▶ [EXERCISE]
In the entries that follow, find every line containing "toNat" and copy it.

▶ [RECORD EXTRACTS]

/-- The 8087 loads from memory. -/
def stLoadTable (rm : Rm) : List (Instr × FpuOperand) :=
  [(.fldM32 rm, shortReal), (.fldM64 rm, longReal), (.fldM80 rm, temporaryReal),
   (.fildM16 rm, wordInteger), (.fildM32 rm, shortInteger), (.fildM64 rm, longInteger),
   (.fbld rm, packedDecimal)]

/-- The 8087 stores of 16 bits, with the value stored for ST(0). -/
def stStore16Table (rm : Rm) : List (Instr × (TReal → BitVec 16) × Bool) :=
  [(.fistM16 rm, Config.toInt16, false), (.fistpM16 rm, Config.toInt16, true)]

/-- The 8087 stores of 32 bits; the flag says whether the stack is popped. -/
def stStore32Table (rm : Rm) : List (Instr × (TReal → BitVec 32) × Bool) :=
  [(.fstM32 rm, Config.toReal32, false), (.fstpM32 rm, Config.toReal32, true),
   (.fistM32 rm, Config.toInt32, false), (.fistpM32 rm, Config.toInt32, true)]

/-- The 8087 stores of 64 bits. -/
def stStore64Table (rm : Rm) : List (Instr × (TReal → BitVec 64) × Bool) :=
  [(.fstM64 rm, Config.toReal64, false), (.fstpM64 rm, Config.toReal64, true),
   (.fistpM64 rm, Config.toInt64, true)]

/-- The 8087 stores of 80 bits. -/
def stStore80Table (rm : Rm) : List (Instr × (TReal → BitVec 80) × Bool) :=
  [(.fstpM80 rm, fun x => x, true), (.fbstp rm, Config.toBcd, true)]

/-- The 8087 stack popped: ST(i+1) becomes ST(i) and the bottom place is empty (R420). -/
def poppedStack (st : List (Option TReal)) : List (Option TReal) := st.tail ++ [none]

/-- A next state with another 8087 stack and other memory at the listed addresses, with what prefetch may hold
of it; the rest is `s` (R420). -/
def FpuEffect (r : Result) (s : State) (st : List (Option TReal)) (stored : List Nat) (t : State) : Prop :=
  r = .next t ∧ t = { s with fpu := st, mem := t.mem, ctl := { s.ctl with stale := t.ctl.stale } } ∧
    SameBytes s t stored ∧ StaleFrom s t stored

/-- `i` is refused when it has come to the state `u`, or abandoned there where the reset has come (R420, R540;
log 15). -/
def RefusedAt (i : Instr) (s u : State) (r : Refusal) : Prop :=
  (u.resetReached = false → exec i s = .refused r) ∧ (u.resetReached = true → exec i s = .next u)

/-! ## Shifts and rotates -/

/-- The flags of a shift: CF, OF, AF and the result flags (R301 to R304, R320 to R322). -/
def shiftFlags {n : Nat} (f : Flags) (v : BitVec n) (cf o a : Bool) : Flags :=
  { resultFlags f v with CF := cf, OF := o, AF := a }

/-- A shift or rotate by 0 reads its operand and does nothing else (D16, U1, U2; log 12). -/
def ShiftsNothing (i : Instr) (s : State) (w : Width) (rm : Rm) : Prop :=
  exec i s = .next (s.rmAfter w rm) ∧ (s.still → exec i s = .next s)

/-- The count a shift or rotate by CL takes (R300). -/
def clCount (s : State) : Nat := (s.regs.get8 .b001 &&& s.cfg.shiftCountMask).toNat

/-- The count a shift or rotate by an immediate takes (R458). -/
def byteCount (s : State) (cnt : Byte) : Nat := (cnt &&& s.cfg.shiftCountMask).toNat

/-- CF and the operand as one number of n + 1 bits, CF at the top (R310, R311). -/
def withCarry {n : Nat} (cf : Bool) (x : BitVec n) : BitVec (1 + n) := BitVec.ofBool cf ++ x

/-! ## Division -/

/-- Dividend `n` by divisor `d` gives the quotient `q`, in its range, and the remainder `r`, which is smaller
than the divisor and has the dividend's sign (R256, R257). -/
abbrev divides (n d q r least greatest : Int) : Prop :=
  d ≠ 0 ∧ n = q * d + r ∧ r.natAbs < d.natAbs ∧ (0 < n → 0 ≤ r) ∧ (n < 0 → r ≤ 0) ∧
    least ≤ q ∧ q ≤ greatest

/-- Dividend `n` by divisor `d` is a divide error: the divisor is 0, or the quotient `q` does not fit
(R256, R257). -/
abbrev divideFails (n d q r least greatest : Int) : Prop :=
  d = 0 ∨ (n = q * d + r ∧ r.natAbs < d.natAbs ∧ (0 < n → 0 ≤ r) ∧ (n < 0 → r ≤ 0) ∧
    (q < least ∨ greatest < q))

/-- The least quotient IDIV takes, from the most negative one (R257). -/
def leastQuotient (c : Config) (mostNegative : Int) : Int :=
  if c.idivMostNegativeOk then mostNegative else mostNegative + 1

/-! ## Ports -/

/-- `t` is `s` after it has read the byte `v` from a port (R78). -/
def ReadsPort (s : State) (port : Word) (v : Byte) (t : State) : Prop :=
  t = { s with
    env := { s.env with portIn := s.env.portIn.tail }, io := .input port v :: s.io, draws := t.draws } ∧
    ∀ x ∈ s.env.portIn.head?, v = x

/-- `t` is `s` after it has read the operand `v` from a port; a word is two bytes, the low port first (R78). -/
def ReadsPorts (s : State) (port : Word) : (w : Width) → BitVec w.bits → State → Prop
  | .byte, v, t => ReadsPort s port v t
  | .word, v, t => ∃ u, ReadsPort s port (lowByte v) u ∧ ReadsPort u (port + 1) (highByte v) t

/-- The accesses of a write to a port, the latest first; a word is two bytes, the low port first (R78). -/
def portWrites (port : Word) : (w : Width) → BitVec w.bits → List IoEvent
  | .byte, v => [.output port v]
  | .word, v => [.output (port + 1) (highByte v), .output port (lowByte v)]

/-! ## Steps -/

/-- No interrupt request is recognised at this boundary (R510). -/
def State.noRequest (s : State) : Prop :=
  s.ctl.inhibit = true ∨
    (s.env.nmiPending = false ∧ (s.env.intrPending = false ∨ s.flags.IF = false))

/-- A running processor between two instructions, to which no reset arrives. -/
def State.ready (s : State) : Prop :=
  s.resetRequested = false ∧ s.ctl.run = .running ∧ s.ctl.resume = none

/-- The state in which a fetched instruction runs: its bytes fetched, with what comes from outside meanwhile,
IP past them, `IP_at_start` at the first prefix, `inhibit_once` false so that the instruction can set it (R515),
the bus locked under LOCK (R24, R50, R90; log 7). Each byte that prefetch may hold has had its draw (R95). -/
def State.fetched (s : State) (i : Instr) (rest : List Byte) : State :=
  { s.accesses (s.fetchBytes.length - rest.length) with
    regs := { s.regs with ip := s.regs.ip + BitVec.ofNat 16 (s.fetchBytes.length - rest.length) }
    ctl := { s.ctl with
      inhibit := false
      startIp := if s.ctl.pfx = Prefixes.empty then s.regs.ip else s.ctl.startIp
      busLock := s.ctl.pfx.lock && !isPrefix i }
    draws := s.draws + s.ctl.stale.length }

/-- The state after an instruction that has completed: the prefixes are gone (R49), the bus is free (R50), and
the single-step trap is taken where TF was set when it began, unless it sets the interrupt shadow (R512;
DEDUCED, log 39). -/
def State.completed (t : State) (tf0 : Bool) : State :=
  let u := { t with ctl := { t.ctl with pfx := Prefixes.empty, busLock := false } }
  if tf0 = true ∧ t.ctl.inhibit = false then u.interrupt 1 t.regs.ip else u

/-- The state after the meaning of an instruction that began with TF as `tf0`, in an interrupt shadow where
`shadow` holds: a prefix waits for its opcode; an instruction still under way stays so,
with the bus locked between the iterations of a locked repetition only, and the shadow kept in a repetition
only; any other has completed, and the shadow is what it has set. Whether a shadow stands so long is free (R48,
R510; DESIGN CHOICE, log 37). -/
def State.afterMeaning (t : State) (i : Instr) (tf0 shadow : Bool) : State :=
  if isPrefix i = true then { t with ctl := { t.ctl with inhibit := shadow && Config.shadowStands } }
  else if t.underWay = true then
    { t with ctl := { t.ctl with
        busLock := t.ctl.busLock && t.ctl.resume.isSome
        inhibit := shadow && Config.shadowStands && t.ctl.resume.isSome } }
  else t.completed tf0

/-! ## The environment -/

/-- The bytes that bus events store, in order. -/
def cellsOf : List BusEvent → List Host.Cell
  | [] => []
  | .stores cells :: rest => cells ++ cellsOf rest
  | .reset :: rest => cellsOf rest

/-- `t` holds what the reset event puts in place of `s` (R540, R541): the parameter RESET, any general registers,
an empty prefetch and a free bus; the parameters and the accesses to the I/O space so far are those of `s`. -/
def AfterReset (s t : State) : Prop :=
  (∃ g : Regs, t.regs = { g with
    ip := s.cfg.reset.ip, cs := s.cfg.reset.cs, ds := s.cfg.reset.ds, es := s.cfg.reset.es
    ss := s.cfg.reset.ss }) ∧
  t.flags = s.cfg.reset.flags ∧ t.ctl.run = s.cfg.reset.run ∧ t.ctl.inhibit = s.cfg.reset.inhibit ∧
  t.ctl.pfx = s.cfg.reset.pfx ∧ t.ctl.resume = none ∧ t.ctl.busLock = false ∧ t.ctl.stale = [] ∧
  t.env.nmiPending = s.cfg.reset.nmiPending ∧ t.env.intrPending = s.cfg.reset.intrPending ∧
  t.fpu = List.replicate s.cfg.stDepth s.cfg.reset.st ∧ t.io = s.io ∧ t.cfg = s.cfg

/-- Memory after stores of other agents, in order (R90). -/
def storedBy (c : Config) (m : List Host.Cell) (cells : List Host.Cell) : List Host.Cell :=
  cells.foldl (fun m c' => Memory.write m (c'.1 % 2 ^ c.physBits) c'.2) m

end Sys2Proof.Machine
end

▶ [EXERCISE RESPONSE]
def clCount (s : State) : Nat := (s.regs.get8 .b001 &&& s.cfg.shiftCountMask).toNat
def byteCount (s : State) (cnt : Byte) : Nat := (cnt &&& s.cfg.shiftCountMask).toNat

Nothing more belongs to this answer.